* Task brief: Report each line of the entries that includes "parked" by copying it.

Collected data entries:
#####
-- ==== Sys2Proof/Machine/SchedOps.lean ====
section
/-! DEFINITION. Eligibility, fair queueing, shapers and sampling windows (10.1 to 10.5). -/
namespace Sys2Proof.Machine

/-! ### Port scheduling records (Table 10.1) -/

/-- The record that every port holds at reset: every weight 1, ETS_MASK 0. -/
def resetSchRec : Nat := leNat (List.replicate 20 1 ++ zeros 4 ++ List.replicate 8 1)
def schRec (p : Nat) (s : State) : Nat := tgetD s.sch.recs p resetSchRec
def ucWeight (r i : Nat) : Nat := fld r (8 * i) 8
def mcWeight (r m : Nat) : Nat := fld r (128 + 8 * m) 8
def etsMask (r : Nat) : Nat := fld r 160 8
def etsWeight (r l : Nat) : Nat := fld r (192 + 8 * l) 8
/-- Weight of a queue index (R303). -/
def queueWeight (r idx : Nat) : Nat := if idx < 16 then ucWeight r idx else mcWeight r (idx - 16)

/-! ### Shapers (R306 to R310) -/

def getShaper (k : Nat) (s : State) : Shaper := tget s.sch.shapers k
def setShaper (k : Nat) (x : Shaper) (s : State) : State := { s with sch := { s.sch with shapers := tset s.sch.shapers k x } }

/-- A shaper of debt 0 that is not parked, or one that is off, holds nothing. -/
def Shaper.free (x : Shaper) : Bool := decide (x.rate = 0) || (decide (x.tokens ≥ 0) && x.due.isNone)

/-- The panel whose traffic manager serves a shaper. -/
def shaperPanel (k : Nat) : Nat := if k < 20480 then k / 20 / 256 else (k - 20480) / 256

/-- Tokens of one tick in 1/65,536 byte (R307). -/
def Shaper.perTick (x : Shaper) : Nat := x.rate * 524288 / 1000000

/-- A bucket in debt is parked for the first tick at which its refills repay it (R308, R309); one without debt leaves the
wheels; a shaper that is off is not parked. -/
def Shaper.park (x : Shaper) (tick : Nat) : Shaper :=
  if x.rate = 0 ∨ x.tokens ≥ 0 then { x with due := none, far := false }
  else
    let d := ((-x.tokens).toNat + x.perTick - 1) / max 1 x.perTick
    { x with due := some (tick + d), far := decide (d ≥ 4096) }

/-- The charge of a frame at its start (R306). -/
def Shaper.charge (x : Shaper) (len tick : Nat) : Shaper :=
  if x.rate = 0 then x
  else ({ x with tokens := x.tokens - (((len : Int) + x.ovh).toNat * 65536 : Nat) } : Shaper).park tick

/-- One tick (R307, R310): a write that waits takes effect, CLEAR_DEBT acts before the refill, the refill is capped. A
parked bucket keeps its slot, or moves to the one a new rate gives; the slot itself is served by the wheel. -/
def Shaper.tick (x : Shaper) (now : Nat) : Shaper :=
  let y := match x.next with
    | none => x
    | some (r, b, o) => { x with rate := r, burst := b, ovh := o, next := none }
  let y := { y with tokens := if x.clear ∧ y.tokens < 0 then 0 else y.tokens, clear := false }
  let y := { y with tokens := min (y.tokens + y.perTick) ((y.burst * 65536 : Nat) : Int) }
  if x.next.isNone ∧ !x.clear then y
  else if y.rate = 0 then { y with due := none, far := false }
  else if x.due.isSome ∧ y.tokens ≥ 0 then { y with due := some now, far := false }
  else y.park now

/-! ### Eligibility (R135, R301) -/

/-- ns from the start of entry `i` until a level closes, over at most `n` entries; none if it stays open. -/
def openFor (l : GateList) (level : Nat) : Nat → Nat → Option Nat
  | 0, _ => none
  | n + 1, i =>
    if !bitAt (l.entries.getD i (0, 0)).1 level then some 0
    else
      let start := if i = 0 then 0 else ((l.entries.take i).map Prod.snd).foldl (· + ·) 0
      (openFor l level n (nextEntry l i)).map (· + (entryEnd l i - start))

/-- ns until the gate of a level closes; none if no close is scheduled (R132, R133, R136, R137). From T of a pending switch
on, the new list alone counts. -/
def gateCloses (p level : Nat) (s : State) : Option Nat :=
  let cfg := rd Reg.macGateCfg p s
  let x := getPort p s
  if !bitAt cfg 0 ∨ x.gateFail then none
  else
    let now := timeOf (fld cfg 1 2) s
    let l := x.active
    let base := l.baseSec * 1000000000 + l.baseNs
    let off := if l.cycle = 0 then 0 else (((now : Int) - base) % (l.cycle : Int)).toNat
    let list := if l.entries = [] then none
      else match x.gateIx with
        | none => (openFor l level l.entries.length 0).map (· + (l.cycle - off))
        | some i =>
          let e := entryEnd l i
          (openFor l level l.entries.length (nextEntry l i)).map (· + (e - off))
    match x.switchAt with
    | none => list
    | some t =>
      let new := (openFor x.standby level x.standby.entries.length 0).map (· + (t - now))
      match list with
      | none => new
      | some a => if a < t - now then some a else new

/-- A frame of `len` bytes leaves before its gate closes (R135); preamble and gap count 20 bytes. -/
def fitsGate (p level len : Nat) (s : State) : Bool :=
  match gateCloses p level s with
  | none => true
  | some ns => decide ((len + 20) * 8 ≤ ns * macGbps p s)

/-- A packet at the head of its queue can start: its last cell is written or it is cut through, and its units are on die
(R279, R285). -/
def canStart (p : Pkt) (x : Queue) : Bool :=
  (p.ended || p.ct) && (p.spans.all fun e => decide (e.1 + e.2 ≤ x.readPos))

/-- R301. -/
def eligible (q : Nat) (s : State) : Bool :=
  let port := q / 20
  let x := getPort port s
  let lvl := levelOf port (q % 20) s
  match (getQ q s).pkts with
  | [] => false
  | i :: _ =>
    canStart (getPkt i s) (getQ q s) && decide (x.st = .up) && !x.sleeping && mayTransmit port s && !fcWaits x &&
    decide (tget x.pause lvl = 0) && gateOpen port lvl s && fitsGate port lvl (getPkt i s).len s &&
    (getShaper q s).free && (getShaper (20480 + port) s).free

/-! ### Tags (R303 to R305) -/

def getTag (q : Nat) (s : State) : FTag := tget s.sch.tags q
def virt (p l : Nat) (s : State) : Nat := tget s.sch.v (p * 9 + l)

/-- A tag after a look: a change to eligible is a wake (R304). -/
def FTag.look (t : FTag) (el : Bool) (v : Nat) : FTag :=
  if el ∧ !t.was then { t with s := if (t.f + 2 ^ 32 - v) % 2 ^ 32 < 2 ^ 30 then t.f else v, was := true }
  else { t with was := el }

/-- A tag after its selection with weight `w` and length `len` (R303). -/
def FTag.step (t : FTag) (len w : Nat) : FTag :=
  let f := (t.s + (len * 4096 + w - 1) / w) % 2 ^ 32
  { t with s := f, f := f }

/-- The trim queue of a port is in no fair set (R302). -/
def isTrim (q : Nat) (s : State) : Bool := decide (q % 20 = trimQidx (q / 20) s)

/-- Queues of a port's level in ascending order, the trim queue left out. -/
def fairSet (p l : Nat) (s : State) : List Nat :=
  ((List.range 20).filter fun k => levelOf p k s == l && !isTrim (p * 20 + k) s).map (p * 20 + ·)

def trimQueue (p : Nat) (s : State) : Nat := p * 20 + trimQidx p s

/-- Some queue of a level is eligible. -/
def levelEligible (p l : Nat) (s : State) : Bool :=
  (fairSet p l s).any (fun q => eligible q s) || (decide (l = 7) && eligible (trimQueue p s) s)

/-- A fault of a panel's traffic manager names the lowest lane group of the panel (R558). -/
def tmFault (cls panel item : Nat) (s : State) : State := report cls 3 (4 * panel) (le 8 item) s

/-- A queue's scheduling state is read: one with an uncorrectable error loses its packets as R276 flushes them, and its tags
restart at V (FC112); a correctable error is mended (FC113). -/
def meetSched (q : Nat) (s : State) : State :=
  let panel := q / 20 / 256
  match upsetOf memSched q s with
  | 1 => tmFault 113 panel q (clearUpset memSched q s)
  | 2 =>
    let v := virt (q / 20) (levelOf (q / 20) (q % 20) s) s
    let s := flushQueue q 7 6 (tmFault 112 panel q (clearUpset memSched q s))
    { s with sch := { s.sch with tags := tset s.sch.tags q { s := v, f := v } } }
  | _ => s

/-- The scheduling state of a port's queues is read. -/
def meetPort (p : Nat) (s : State) : State := (List.range 20).foldl (fun s k => meetSched (p * 20 + k) s) s

/-- Look at every queue and ETS level of a port: lost heads are discarded, wakes take their start tags (R304). -/
def lookPort (p : Nat) (s : State) : State :=
  let s := meetPort p s
  let s := (List.range 20).foldl (fun s k => lookHead (p * 20 + k) s) s
  let s := (List.range 20).foldl (fun s k =>
    let q := p * 20 + k
    let e := eligible q s
    { s with sch := { s.sch with tags := tmod s.sch.tags q fun t => t.look e (virt p (levelOf p k s) s) } }) s
  (List.range 8).foldl (fun s l =>
    let e := levelEligible p l s
    { s with sch := { s.sch with ets := tmod s.sch.ets (p * 8 + l) fun t => t.look e (virt p 8 s) } }) s

/-- The signed comparison of start tags. -/
def tagBefore (a b : Nat) : Bool := decide (toS 32 (a + 2 ^ 32 - b) < 0)

/-- pick_level (R302). -/
def pickLevel (p l : Nat) (s : State) : Option Nat :=
  if l = 7 ∧ eligible (trimQueue p s) s then some (trimQueue p s)
  else (fairSet p l s).foldl (fun best q =>
    if !eligible q s then best
    else match best with
      | none => some q
      | some b => if tagBefore (getTag q s).s (getTag b s).s then some q else best) none

/-- pick_ets (R305): the level. -/
def pickEts (p : Nat) (s : State) : Option Nat :=
  let r := schRec p s
  ((List.range 8).reverse.filter fun l => bitAt (etsMask r) l && levelEligible p l s).foldl (fun best l =>
    match best with
    | none => some l
    | some b => if tagBefore (tget s.sch.ets (p * 8 + l)).s (tget s.sch.ets (p * 8 + b)).s then some l else best) none

/-- select (R302): the queue, and whether it was served in the ETS group. -/
def selectQueue (p : Nat) (s : State) : Option (Nat × Bool) :=
  let r := schRec p s
  match (List.range 8).reverse.findSome? fun l => if bitAt (etsMask r) l then none else pickLevel p l s with
  | some q => some (q, false)
  | none => match pickEts p s with
    | none => none
    | some l => (pickLevel p l s).map fun q => (q, true)

/-- V and the tags after a selection (R303, R305). -/
def stepTags (p q len : Nat) (ets : Bool) (s : State) : State :=
  let r := schRec p s
  let l := levelOf p (q % 20) s
  let s := if isTrim q s then s
    else
      let t := getTag q s
      { s with sch := { s.sch with v := tset s.sch.v (p * 9 + l) t.s, tags := tset s.sch.tags q (t.step len (queueWeight r (q % 20))) } }
  if ets then
    let t := tget s.sch.ets (p * 8 + l)
    { s with sch := { s.sch with v := tset s.sch.v (p * 9 + 8) t.s, ets := tset s.sch.ets (p * 8 + l) (t.step len (etsWeight r l)) } }
  else s

/-! ### Sampling (R314, R315) -/

def sampleOn (s : State) : Bool := bitAt (rd Reg.schCtrl 0 s) 0
def sampleTb (s : State) : Nat := rdFld Reg.schCtrl 0 1 2 s

/-- A depth sample that is not 0. -/
def Samp.depth (x : Samp) (d : Nat) : Samp :=
  if d = 0 then x
  else { x with cnt := x.cnt + 1, sum := x.sum + d, least := if x.cnt = 0 then d else min x.least d, most := max x.most d }

/-- A packet dequeued with a delay. -/
def Samp.delay (x : Samp) (d : Nat) : Samp :=
  { x with pkts := x.pkts + 1, dsum := x.dsum + d, dleast := if x.pkts = 0 then d else min x.dleast d, dmost := max x.dmost d }

/-- The sample state of every queue is read: what an uncorrectable error hits is flagged (FC116), a correctable one is mended
(FC113). Answers the queues whose window is flagged. -/
def meetSamples (s : State) : List Nat × State :=
  (upsetItems memSample s).foldl (fun a e =>
    let t := clearUpset memSample e.1 a.2
    if e.2 = 2 then (e.1 :: a.1, tmFault 116 (e.1 / 20 / 256) e.1 t) else (a.1, tmFault 113 (e.1 / 20 / 256) e.1 t)) ([], s)

/-- The window closes for every queue at once (R315). -/
def closeWindow (suspect : Bool) (s : State) : State :=
  let tb := sampleTb s
  let z := stampOf tb s
  let (bad, s) := meetSamples s
  let w : Window := { suspect := suspect || s.sch.suspect || !tbRuns tb s, samples := s.sch.taken, endTs := z.1, endPh := z.2, tb := tb,
                      bad := bad, qs := s.sch.win }
  { s with sch := { s.sch with last := some w, seq := s.sch.seq + 1, taken := 0, win := [], suspect := false } }

/-- A step of a time base closes the window that runs on it (R315). -/
def sampleStepped (n : Nat) (s : State) : State := if sampleOn s ∧ sampleTb s = n then closeWindow true s else s

end Sys2Proof.Machine
end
#####
* Reply:
/-- A shaper of debt 0 that is not parked, or one that is off, holds nothing. -/
/-- A bucket in debt is parked for the first tick at which its refills repay it (R308, R309); one without debt leaves the
wheels; a shaper that is off is not parked. -/
parked bucket keeps its slot, or moves to the one a new rate gives; the slot itself is served by the wheel. -/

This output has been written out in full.